## [What the task requires]
Every line of the entries below from the one containing "namespace Sys2Proof.Tests" to the one containing "theorem test_wf_opcode_too_high : (Instr.illegal", both ends included, must be written out exactly. No other line belongs in the answer.

Stored items
-- ==== Sys2Proof/Tests/Slice0.lean ====
section
/-! SUPPORT. Tests of the model against the tables and vectors of spec/, one step each, and for every obligation that has
hypotheses a concrete state and operands that meet them. Expected values are those of 95_test_vectors.md, of the worked
tables of 40_decoder.md and 41_resolver.md, or computed by hand from the rules. -/

open Sys2Proof Sys2Proof.Machine

namespace Sys2Proof.Tests

/-- The state after reset with the given cells and the given input. -/
def boot (cells inp : List Word) : State := State.ofLaunch { mem0 := Memory.ofList cells, inp := inp }

/-- The same state with ip elsewhere. -/
def bootAt (ip : Word) (cells inp : List Word) : State := { boot cells inp with ip := ip }

/-- The latches with every value zero, for the hardware view. -/
def latches0 : Latches :=
  { ir := 0, opc := 0, m1 := .pos, m2 := .pos, m3 := .pos, p1 := 0, p2 := 0, dest := 0, inv := 0 }

/-- The state after one step. -/
def stepped (s : State) : Option State := nextOf (step s)

/-! ### Well-formedness: each check refuses a term -/

theorem test_wf_opcode_too_low : (Instr.illegal (-100)).wf = false := by decide
theorem test_wf_opcode_too_high : (Instr.illegal 100).wf = false := by decide
theorem test_wf_opcode_is_legal : (Instr.illegal 5).wf = false := by decide
theorem test_wf_bounds_accepted : (Instr.illegal (-99)).wf = true ∧ (Instr.illegal 98).wf = true := by decide

/-! ### Decoding: words written out from the encoding (30_encoding.md section 7, 40_decoder.md section 2, DEC1 to DEC15) -/

theorem test_decode_add : decode 1 = .add .pos .pos ∧ decode 101 = .add .imm .pos ∧ decode 1001 = .add .pos .imm ∧
    decode 10001 = .add .pos .pos ∧ decode 9901 = .add .pos .pos ∧ decode 100001 = .add .pos .pos := by decide
theorem test_decode_mul : decode 2 = .mul .pos .pos ∧ decode 21002 = .mul .pos .imm := by decide
theorem test_decode_in : decode 3 = .inp ∧ decode 1000000000000001103 = .inp ∧ decode 203 = .inp := by decide
theorem test_decode_out : decode 4 = .out .pos ∧ decode 104 = .out .imm ∧ decode 204 = .out .pos := by decide
theorem test_decode_jt : decode 1005 = .jt .pos .imm ∧ decode 105 = .jt .imm .pos := by decide
theorem test_decode_jf : decode 1006 = .jf .pos .imm ∧ decode 106 = .jf .imm .pos := by decide
theorem test_decode_lt : decode 1107 = .lt .imm .imm ∧ decode 9223372036854775807 = .lt .pos .pos := by decide
theorem test_decode_eq : decode 1108 = .eq .imm .imm ∧ decode 8 = .eq .pos .pos := by decide
theorem test_decode_hlt : decode 99 = .hlt ∧ decode 199 = .hlt ∧ decode 99999 = .hlt := by decide
theorem test_decode_illegal : decode 0 = .illegal 0 ∧ decode 1234567 = .illegal 67 ∧ decode (-1105) = .illegal (-5) ∧
    decode (-99) = .illegal (-99) ∧ decode (-9223372036854775808) = .illegal (-8) := by decide
theorem test_decoder_keeps_all_three_modes :
    decodeWord 11101 = { opc := 1, m1 := .imm, m2 := .imm, m3 := .imm } ∧
    decodeWord 1100 = { opc := 0, m1 := .imm, m2 := .imm, m3 := .pos } ∧
    decodeWord (-1199) = { opc := -99, m1 := .pos, m2 := .pos, m3 := .pos } := by decide
theorem test_decoder_ports : decoderPorts (-99) = { decOpc := 157, decM1 := 0, decM2 := 0, decM3 := 0 } ∧
    decoderPorts 10104 = { decOpc := 4, decM1 := 1, decM2 := 0, decM3 := 1 } := by decide
theorem test_canonical_words : encode (.add .imm .imm) = 1101 ∧ encode (.jf .pos .imm) = 1006 ∧ encode .inp = 3 ∧
    encode .hlt = 99 ∧ encode (.out .imm) = 104 := by decide

/-! ### The resolver (RES1 to RES17; 41_resolver.md section 4) -/

/-- The memory of section 2.2 of the vectors. -/
def resMem : Memory := Memory.ofList [1005, 2, 7, 2, 3, 0, 3, 99, -1, 8]

theorem test_read : readOperand .imm 2 resMem = some 7 ∧ readOperand .pos 2 resMem = some 99 ∧
    readOperand .imm 8 resMem = some (-1) ∧ readOperand .pos 8 resMem = none ∧ readOperand .imm 10 resMem = none ∧
    readOperand .imm (-1) resMem = none ∧ readOperand .pos 0 resMem = none := by decide
theorem test_write_target : writeTarget 3 resMem = some 2 ∧ writeTarget 7 resMem = none ∧ writeTarget 8 resMem = none ∧
    writeTarget 9 resMem = some 8 ∧ writeTarget 10 resMem = none := by decide
theorem test_resolver_ports : resolverPorts .read .pos 8 resMem = { resValue := none, resOob := 1 } ∧
    resolverPorts .write .imm 5 resMem = { resValue := some 0, resOob := 0 } := by decide

/-! ### One step of each instruction -/

/-- AM10: the sum wraps. -/
theorem test_add_wraps : stepped (boot [1101, 9223372036854775807, 1, 0, 99] []) =
    some { boot [-9223372036854775808, 9223372036854775807, 1, 0, 99] [] with ip := 4 } := by decide
/-- Vector 1.2: destination, sources and the word are one cell. -/
theorem test_add_over_its_own_word : stepped (boot [1, 0, 0, 0, 99] []) =
    some { boot [2, 0, 0, 0, 99] [] with ip := 4 } := by decide
/-- AM11: the product wraps. -/
theorem test_mul_wraps : stepped (boot [1102, 3037000500, 3037000500, 0, 99] []) =
    some { boot [-9223372036709301616, 3037000500, 3037000500, 0, 99] [] with ip := 4 } := by decide
/-- AM16, for MUL by hand: a destination equal to N is out of bounds, and nothing is written. -/
theorem test_mul_destination_out_of_bounds : stepped (boot [1102, 1, 1, 5, 99] []) =
    some { boot [1102, 1, 1, 5, 99] [] with
      status := .faulted, fault := some { kind := .outOfBounds, ip := 0, opc := some 2 } } := by decide
/-- IO1: the mode digit of IN is ignored. -/
theorem test_in_is_positional : stepped (boot [103, 0, 99] [7]) =
    some { boot [7, 0, 99] [7] with ip := 2, cur := 1 } := by decide
/-- IO6 and IO7: the exhausted input is tested first, and a bad destination consumes nothing. -/
theorem test_in_faults : stepped (boot [3, 5, 99] []) =
      some { boot [3, 5, 99] [] with
        status := .faulted, fault := some { kind := .inputExhausted, ip := 0, opc := some 3 } } ∧
    stepped (boot [3, 5, 99] [1]) =
      some { boot [3, 5, 99] [1] with
        status := .faulted, fault := some { kind := .outOfBounds, ip := 0, opc := some 3 } } := by decide
/-- IO12: the mode digit 2 is positional. -/
theorem test_out_positional : stepped (boot [204, 2, 99] []) =
    some { boot [204, 2, 99] [] with ip := 2, out := [99] } := by decide
/-- IO15: the parameter slot is outside memory. -/
theorem test_out_slot_out_of_bounds : stepped (boot [104] []) =
    some { boot [104] [] with
      status := .faulted, fault := some { kind := .outOfBounds, ip := 0, opc := some 4 } } := by decide
/-- JP5: a negative condition is true. -/
theorem test_jt_negative_is_true : stepped (boot [1105, -1, 4, 98, 99] []) =
    some { boot [1105, -1, 4, 98, 99] [] with ip := 4 } := by decide
/-- JP13: the second operand is resolved though the jump is not taken. -/
theorem test_jt_resolves_eagerly : stepped (boot [105, 0, 99] []) =
    some { boot [105, 0, 99] [] with
      status := .faulted, fault := some { kind := .outOfBounds, ip := 0, opc := some 5 } } := by decide
/-- JP7: both operands positional. -/
theorem test_jf_positional : stepped (boot [6, 4, 5, 99, 0, 3] []) =
    some { boot [6, 4, 5, 99, 0, 3] [] with ip := 3 } := by decide
/-- JP10, for JF by hand: the target is taken verbatim, and only the next fetch finds it out of bounds. -/
theorem test_jf_target_unchecked : stepped (boot [1106, 0, -1] []) =
    some { boot [1106, 0, -1] [] with ip := -1 } := by decide
/-- CM2: the comparison is signed. -/
theorem test_lt_signed : stepped (boot [1107, 0, -1, 0, 99] []) =
    some { boot [0, 0, -1, 0, 99] [] with ip := 4 } := by decide
/-- CM3: no subtraction is made. -/
theorem test_lt_extremes : stepped (boot [1107, -9223372036854775808, 9223372036854775807, 0, 99] []) =
    some { boot [1, -9223372036854775808, 9223372036854775807, 0, 99] [] with ip := 4 } := by decide
/-- CM12: the answer is exactly 1. -/
theorem test_eq_true : stepped (boot [1108, 1, 1, 0, 99, 7, 7] []) =
    some { boot [1, 1, 1, 0, 99, 7, 7] [] with ip := 4 } := by decide
/-- CM7: the extremes differ. -/
theorem test_eq_false : stepped (boot [1108, -9223372036854775808, 9223372036854775807, 0, 99] []) =
    some { boot [0, -9223372036854775808, 9223372036854775807, 0, 99] [] with ip := 4 } := by decide
/-- HU1: HLT leaves ip at its word. -/
theorem test_hlt : stepped (boot [199] []) = some { boot [199] [] with status := .halted } := by decide
/-- HU12: -99 is no HLT. -/
theorem test_illegal_negative : stepped (boot [-99] []) =
    some { boot [-99] [] with
      status := .faulted, fault := some { kind := .unknownOpcode, ip := 0, opc := some (-99) } } := by decide
/-- HU16: with N = 0 the first fetch faults and there is no opcode. -/
theorem test_fetch_out_of_bounds : stepped State.reset =
    some { State.reset with
      status := .faulted, fault := some { kind := .outOfBounds, ip := 0, opc := none } } := by decide
/-- The second step of vector 1.4: cell 4 is executed as it was written. -/
theorem test_store_seen_by_fetch : stepped (bootAt 4 [1, 1, 1, 4, 2, 5, 6, 0, 99] []) =
    some (bootAt 8 [30, 1, 1, 4, 2, 5, 6, 0, 99] []) := by decide

/-! ### Memory, ports, result, assembly, and the host's two entries -/

/-- Writing the value an unlisted cell holds takes the cell off the list. -/
theorem test_memory_canonical : (Memory.ofList [5, 6]).write 1 0 = Memory.ofList [5, 0] ∧
    (Memory.ofList [5, 0]).cells = [(0, 5)] ∧ (Memory.ofList [5, 0]).wf = true := by decide
theorem test_memory_not_canonical : Memory.wf { len := 2, cells := [(0, 0)] } = false ∧
    Memory.wf { len := 2, cells := [(1, 5), (0, 5)] } = false ∧ Memory.wf { len := 1, cells := [(1, 5)] } = false := by
  decide
/-- 42_dispatcher.md section 8 and 10_state.md section 6: the codes at the ports of a faulted machine. -/
theorem test_ports_of_a_fault :
    (State.raise (boot [104] [7]) .outOfBounds (some 4)).ports =
      { len := 1, inAvail := 1, inData := some 7, status := 2, ip := 0, faultKind := 3, faultIp := some 0, faultOpv := some 1,
        faultOpc := some 4 } := by decide
/-- A failed fetch drives fault_opv to 0 and gives no opcode, and without a record only fault_kind has a value. -/
theorem test_fault_ports_without_opcode :
    ((boot [] []).raise .outOfBounds none).ports.faultOpv = some 0 ∧
    ((boot [] []).raise .outOfBounds none).ports.faultOpc = none ∧
    (boot [] []).ports.faultKind = 0 ∧ (boot [] []).ports.faultOpv = none ∧ (boot [] []).ports.faultIp = none := by decide
theorem test_result : (boot [99] []).result = none ∧
    (State.halt (boot [99] [])).result = some (.halted [] (Memory.ofList [99]) 0 0) := by decide
/-- Program P2 of the vectors, section 3.2, from its listing. -/
theorem test_assemble : assemble [.add (.imm (.lit 1100)) (.imm (.lit 1)) (.label 0), .label 0, .data (.lit 0),
    .data (.lit 44), .data (.lit 55), .data (.lit 8), .label 1, .data (.lit 0)] =
    some [1101, 1100, 1, 4, 0, 44, 55, 8, 0] := by decide
theorem test_decode_table_word : decodeTableWord 8 99 = some .hlt ∧ decodeTableWord 64 1101 = some (.add .imm .imm) ∧
    decodeTableWord 128 (1107 + 18446744073709551616 * 1108) = some (.lt .imm .imm) := by decide
/-- The instruction stands where the next step fetches it, its operand words zero. -/
theorem test_with_fetch_word : stepped (State.reset.withFetchWord 64 1101) = some { boot [0, 0, 0, 0] [] with ip := 4 } ∧
    stepped (State.withFetchWord (bootAt 2 [5, 5, 5] []) 64 104) =
      some { bootAt 4 [5, 5, 104, 0, 0, 0] [] with out := [0] } := by decide
theorem test_phases_of_in : (stepByPhases latches0 (boot [3, 0, 99] [7])).2 =
    [.memRead 0 3, .memRead 1 0, .memWrite 0 7, .inTake 7] := by decide
/-- A failed pointer check leaves the slot read alone, and a positional operand makes two reads. -/
theorem test_phases_of_out : (stepByPhases latches0 (boot [4, 2] [])).2 = [.memRead 0 4, .memRead 1 2] ∧
    (stepByPhases latches0 (boot [4, 0] [])).2 = [.memRead 0 4, .memRead 1 0, .memRead 0 4, .outPush 4] := by decide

## [Task solution]
namespace Sys2Proof.Tests

/-- The state after reset with the given cells and the given input. -/
def boot (cells inp : List Word) : State := State.ofLaunch { mem0 := Memory.ofList cells, inp := inp }

/-- The same state with ip elsewhere. -/
def bootAt (ip : Word) (cells inp : List Word) : State := { boot cells inp with ip := ip }

/-- The latches with every value zero, for the hardware view. -/
def latches0 : Latches :=
  { ir := 0, opc := 0, m1 := .pos, m2 := .pos, m3 := .pos, p1 := 0, p2 := 0, dest := 0, inv := 0 }

/-- The state after one step. -/
def stepped (s : State) : Option State := nextOf (step s)

/-! ### Well-formedness: each check refuses a term -/

theorem test_wf_opcode_too_low : (Instr.illegal (-100)).wf = false := by decide
theorem test_wf_opcode_too_high : (Instr.illegal 100).wf = false := by decide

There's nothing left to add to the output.